Let Optional, Dictionary and Array conditionally conform to Hashable

Sets have conformed to Hashable since they were introduced in Swift. The set's elements' hash values are combined using ^, which is commutative, so the same hash value is produced no matter the order.

1 Like

Yes, but ^ is a poor hash function (see ongoing discussion about combining hash functions). I think it would be better not to use that.

I don't see what is wrong with using xor to combine hash values in these cases, assuming the underlying hash function for elements is reasonably good.

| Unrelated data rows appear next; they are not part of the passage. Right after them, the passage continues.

/-- The hard deadline of a burst cancels its hamper program, or ends its operation (R220, R227). -/
theorem execStreamStarved_of_deadline (hus : us = if s.external x.ctx b then x.hardExt else x.hardInt) (hset : us ≠ 0xFFFFFFFF) :
    execStreamStarved i n s = .next (if x.hamper then
        ((({ (s1.advance (f + 1000 * us)) with streams := { s.streams with cancelled := s.streams.cancelled + 1 } }).countEv (x.unit / 16) 0x023 (x.unit % 16)
          (some x.ctx) 1).dropInsts x.ctx x.opIndex)
      else (s1.advance (f + 1000 * us)).stopStream x.ctx x.opIndex (endWith 0x0501 x.unit)) := by
  subst hs1 hf hus
  simp only [execStreamStarved, Nat.not_le.mpr hi, if_false, hx, hfind, hset, hstalled, hsent, List.isEmpty_nil, Bool.not_true, Bool.false_eq_true,
    or_self]
  split <;> rfl

end Deadlines

/-! ## Deadlines of a sequencer's bursts -/

/-- Replaces what a context's sequencer runs for its operation. -/
def State.setWork (s : State) (c : Nat) (w : SeqWork) : State :=
  { s with streams := { s.streams with work := tabPut none s.streams.work c (some w) } }

@[simp] theorem State.workOf_setWork (s : State) (c : Nat) (w : SeqWork) : (s.setWork c w).workOf c = w := by
  simp [State.workOf, State.setWork]

/-- The hard deadline of a sequencer's burst is that of one of the two classes (R218, R222). -/
theorem State.seqDeadline_ofClass (s : State) (u : Nat) (p : Prop) [Decidable p] :
    s.seqDeadline u (if p then 0x3041 else 0x3042) = s.seqDeadline u 0x3041 ∨
      s.seqDeadline u (if p then 0x3041 else 0x3042) = s.seqDeadline u 0x3042 := by
  split
  · exact .inl rfl
  · exact .inr rfl

/-- A starved operation ends: a launch stops, and any other stands as done (R220). -/
def State.endStarved (s : State) (c op u : Nat) (f : Flight) : State :=
  match f.st with
  | .launched l => s.stopLaunch l (endWith 0x0501 u)
  | _ => s.setFlight c op (.done (endWith 0x0501 u))

section Sequencer

variable {s : State} {i u op c : Nat} {f : Flight} (hi : seqBursts ≤ i) (hu : u = seqUnit i) (hprog : s.seqProgram u op = some (c, f))

include hi hu hprog

/-- A burst that was noticed is not noticed again (R220). -/
theorem execStreamStall_of_seq_noticed (h : ∃ e ∈ (s.workOf c).stalls, e.1 = i) : execStreamStall i op s = .next s := by
  have hany : ((s.workOf c).stalls.any fun e => e.1 == i) = true := by simpa using h
  simp only [execStreamStall, hi, if_true, State.stallSeq, ← hu, hprog, hany]

/-- The soft deadline of a sequencer's burst posts its notice and records it as noticed, counted from a free time after its operation's taking
(R219, R220). -/
theorem execStreamStall_of_seq_unnoticed (h : ∀ e ∈ (s.workOf c).stalls, e.1 ≠ i) {from_ : Nat} (hfrom : from_ = (s.workOf c).at_ + s.free.1) :
    execStreamStall i op s = .next (((s.free.2.advance (from_ + 1000 * s.seqDeadline u 0x3040)).setWork c
      { s.workOf c with stalls := (s.workOf c).stalls ++ [(i, from_)] }).postNotice c 0x0C02 u) := by
  subst hfrom
  have hany : ((s.workOf c).stalls.any fun e => e.1 == i) = false := by simpa using h
  have hfind : ((s.workOf c).stalls.find? fun e => e.1 == i) = none := by simpa using h
  simp only [execStreamStall, hi, if_true, State.stallSeq, ← hu, hprog, hany, Bool.false_eq_true, if_false, State.seqFrom, hfind]
  rfl

/-- A sequencer's burst without a hard deadline of either class starves no operation (R222). -/
theorem execStreamStarved_of_seq_unset (hint : s.seqDeadline u 0x3041 = 0xFFFFFFFF) (hext : s.seqDeadline u 0x3042 = 0xFFFFFFFF) :
    execStreamStarved i op s = .next s := by
  have hus := (s.seqDeadline_ofClass u (s.free.1 % 2 = 0)).elim (·.trans hint) (·.trans hext)
  simp only [execStreamStarved, hi, if_true, State.starveSeq, ← hu, hprog, hus]

/-- The hard deadline of a sequencer's burst, of the class that its source has, discards what was not committed and ends the operation (R220, R222). -/
theorem execStreamStarved_of_seq_set {ext t kept : Nat × State} {us : Nat} (hext : ext = s.free) (ht : t = ext.2.seqFrom c i) (hkept : kept = t.2.free)
    (hus : us = s.seqDeadline u (if ext.1 % 2 = 0 then 0x3041 else 0x3042)) (hset : us ≠ 0xFFFFFFFF) :
    execStreamStarved i op s = .next (((kept.2.advance (t.1 + 1000 * us)).discardOutput (s.workOf c) kept.1).endStarved c op u f) := by
  subst hkept ht hext
  simp only [execStreamStarved, hi, if_true, State.starveSeq, ← hu, hprog, ← hus, hset, if_false]
  rfl

end Sequencer

/-- Settles O30: transfers, commits, and the deadlines of a program's own bursts and of a sequencer's, each by the lemma above about its command. -/
theorem streamTransfersRun : Obligations.StreamTransfersRun := by
  unfold Obligations.StreamTransfersRun
  refine ⟨fun s i w x hx => ⟨fun hpc hw hmay => ⟨?xfer, ?gather⟩, fun b r k hb hstalled hsent hk => ⟨?hamper, ?commit⟩⟩, ?deadlines, ?sequencer⟩
  case xfer => exact execXfer_of_mayIssue hx hpc hw hmay
  case gather =>
    intro hop n ia y go hn hia hy hgo
    exact ⟨fun hham s1 hp => execGather_of_prepared hx hpc hw hmay hop hn hia hy hgo hham hp,
      execGather_of_hamper hx hpc hw hmay hop hn hia hy hgo⟩
  case hamper =>
    intro hham
    have hcommit := execBurstCommit_of_hamper hx hb hstalled hsent hham
    exact ⟨fun u hu => hcommit.trans (by rw [hu]), fun hu => hcommit.trans (by rw [hu])⟩
  case commit =>
    intro hham s1 d hp hd
    exact (execBurstCommit_of_prepared hx hb hstalled hsent hk hham hp hd).trans (by rfl)
  case deadlines =>
    intro s s1 i n us f x b hi hx hfind hstalled hsent hs1 hf hus
    exact ⟨execStreamStall_of_unnoticed hi hx hfind hstalled hsent hs1 hf, execStreamStarved_of_deadline hi hx hfind hstalled hsent hs1 hf hus⟩
  case sequencer =>
    intro s i u op c f hi hu hprog
    refine ⟨execStreamStall_of_seq_noticed hi hu hprog, fun h => ?stall, execStreamStarved_of_seq_unset hi hu hprog, fun hint hext => ?starved⟩
    case stall =>
      refine ⟨_, execStreamStall_of_seq_unnoticed hi hu hprog h rfl, _, _, Nat.le_add_right _ s.free.1, ?_, rfl, rfl⟩
      rw [State.workOf_setWork]
    case starved =>
      have hclass := s.seqDeadline_ofClass u (s.free.1 % 2 = 0)
      have hset := hclass.elim (fun h => h ▸ hint) (fun h => h ▸ hext)
      exact ⟨_, execStreamStarved_of_seq_set hi hu hprog rfl rfl rfl rfl hset, _, _, _, _, _, hclass, rfl, by rfl⟩

end Sys2Proof.Machine
end

section
/-! What the homes and the holders of the coherent pool do with reads, grants for writing, forwards and Invals (R225, R226, R236, R243, R250 to R258, R262,
R267, R277). -/

namespace Sys2Proof.Machine

open Sys2Proof

/-! ## A request that its home takes -/

section Homes

variable {s s1 : State}

/-- A request that the home takes now is served in the state after its lookup (R250). -/
theorem Admitted.request_eq {q : Instr} {r : Request} (h : Admitted s q r s1) : s.request q = s1.serveRequest q := by
  obtain ⟨hasks, hmay, hhome, hbacked, hleft, hfirst, haway, hon⟩ := h
  have hnear : ¬ (r.acc = accRead ∧ (s.onTheWay r.agent r.line).isSome = true) := fun hn => by simp [haway hn.1] at hn
  have hnone : (homeOf (r.line * 128)).isNone = false := by simpa using hhome
  simp only [State.request, hasks, hmay, hnone, hnear, hleft, State.enter, hfirst, State.handle, hbacked, hon, Bool.not_true, Bool.false_eq_true, if_false]

/-- A request that a cache on its way serves gets its data there (R225, R236). -/
theorem State.request_of_near {q : Instr} {r : Request} {v : Served} (hasks : requestOf q = some r) (hmay : s.mayRequest r = true)
    (hhome : (homeOf (r.line * 128)).isSome = true) (hacc : r.acc = accRead) (hv : s.onTheWay r.agent r.line = some v) :
    s.request q = s.serveNear r.line v := by
  have hnone : (homeOf (r.line * 128)).isNone = false := by simpa using hhome
  simp [State.request, hasks, hmay, hnone, hacc, hv]

/-! ## A read of memory at the home -/

variable {a ln acc : Nat} {e : Ecc} {why : ReqCause}

theorem State.noteEcc_of_not_corrected (s : State) (ln : Nat) (he : e ≠ .corrected) : s.noteEcc ln e = s := by simp [State.noteEcc, he]

theorem State.homeRead_of_readable (h : Readable s ln e) : s.homeRead a ln acc e why = (s.noteEcc ln e, some (s.memLine ln)) := by
  obtain ⟨hecc, hbad⟩ := h
  simp only [State.homeRead, hecc, hbad, decide_false, Bool.or_self, Bool.false_eq_true, if_false]

theorem State.homeRead_of_not_readable (h : ¬ Readable s ln e) : s.homeRead a ln acc e why = ((s.loseStored ln).refuse a ln acc 7 why, none) := by
  have hlost : (decide (e = .uncorrectable) || s.bad.contains ln) = true := Decidable.byContradiction fun hgood => by
    rw [Bool.not_eq_true, Bool.or_eq_false_iff, decide_eq_false_iff_not] at hgood
    exact h hgood
  simp only [State.homeRead, hlost, if_true]

theorem State.grantData_of_readable {g : CopySt} {k : DirEntry → DirEntry} (h : Readable s ln e) :
    s.grantData a ln acc e why g k = ((s.noteEcc ln e).setDir ln (k (s.dirOf ln))).post ⟨.data, a, a, ln, s.memLine ln, g, why⟩ := by
  simp only [State.grantData, State.homeRead_of_readable h]

theorem State.grantData_of_not_readable {g : CopySt} {k : DirEntry → DirEntry} (h : ¬ Readable s ln e) :
    s.grantData a ln acc e why g k = (s.loseStored ln).refuse a ln acc 7 why := by
  simp only [State.grantData, State.homeRead_of_not_readable h]

/-! ## ReadShared and ReadOnce -/

theorem State.sharedAt_of_lost (hst : (s.dirOf ln).st = .l) : s.sharedAt a ln e why = s.refuse a ln 0 6 why := by
  simp only [State.sharedAt, hst]

theorem State.sharedAt_of_unheld (hst : (s.dirOf ln).st = .i) :
    s.sharedAt a ln e why = s.grantData a ln 0 e why (if isHamper a then .s else .e) fun _ => firstReader a := by
  simp only [State.sharedAt, hst]

theorem State.sharedAt_of_shared (hst : (s.dirOf ln).st = .s) : s.sharedAt a ln e why = s.grantData a ln 0 e why .s fun x => x.addSharer a := by
  simp only [State.sharedAt, hst]

/-- The record of a line that its owner is to share with a reader (R257). -/
def DirEntry.sharedWith (d : DirEntry) (o a : Nat) : DirEntry :=
  match d.st with
  | .e => ⟨.s, Option.none, [o, a], []⟩
  | .m => ⟨.o, some o, [a], []⟩
  | _ => d.addSharer a

/-- A line that another agent owns is forwarded to the reader (R257). -/
theorem State.sharedAt_of_owned {o : Nat} (ho : (s.dirOf ln).owner = some o) (hne : o ≠ a)
    (hst : (s.dirOf ln).st = .e ∨ (s.dirOf ln).st = .m ∨ (s.dirOf ln).st = .o) :
    s.sharedAt a ln e why = (s.setDir ln ((s.dirOf ln).sharedWith o a)).post ⟨.fwdShared, o, a, ln, [], .s, why⟩ := by
  rcases hst with hst | hst | hst <;> simp only [State.sharedAt, DirEntry.sharedWith, hst, ho, hne, if_false]

theorem State.onceAt_of_lost (hst : (s.dirOf ln).st = .l) : s.onceAt a ln e = s.refuse a ln 0 6 .demand := by
  simp only [State.onceAt, hst]

/-- A ReadOnce of an owned line is forwarded, and the record stays (R262). -/
theorem State.onceAt_of_owned {o : Nat} (hst : (s.dirOf ln).st ≠ .l) (ho : (s.dirOf ln).owner = some o) :
    s.onceAt a ln e = s.post ⟨.fwdOnce, o, a, ln, [], .s, .demand⟩ := by
  simp only [State.onceAt, ho]

theorem State.onceAt_of_readable (hst : (s.dirOf ln).st ≠ .l) (ho : (s.dirOf ln).owner = none) (h : Readable s ln e) :
    s.onceAt a ln e = (s.noteEcc ln e).post ⟨.dataOnce, a, a, ln, s.memLine ln, .s, .demand⟩ := by
  simp only [State.onceAt, ho, State.homeRead_of_readable h]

The arguments against using xor to combine are usually:

  1. It is order independent;
  2. If there are two identical values then the result is 0.

In these cases, i.e. unordered Set and Dictionary, 1. is desirable as the order of elements is undefined, and 2. is not an issue because sets and dictionaries cannot contain identical elements (where the element of a dictionary is a key-value pair).

6 Likes

Pretty neat side effect? :D

let test : [String? : String] = [nil : "hello"]
print("\(test[nil]!) world")
1 Like

Hi all,
In the current WIP implementation I think that I have gathered all suggestions from reviewers so far.
Thank you all for taking your time to review!
Can anyone advise on the next step from here?
(Cross-posted on the WIP PR.)

Thank you for implementing this!

I think it would be useful to find all stdlib types that could benefit from conditional Hashable conformance. (I listed some of these types above, but I could have missed some.) Do you have time to add additional implementations?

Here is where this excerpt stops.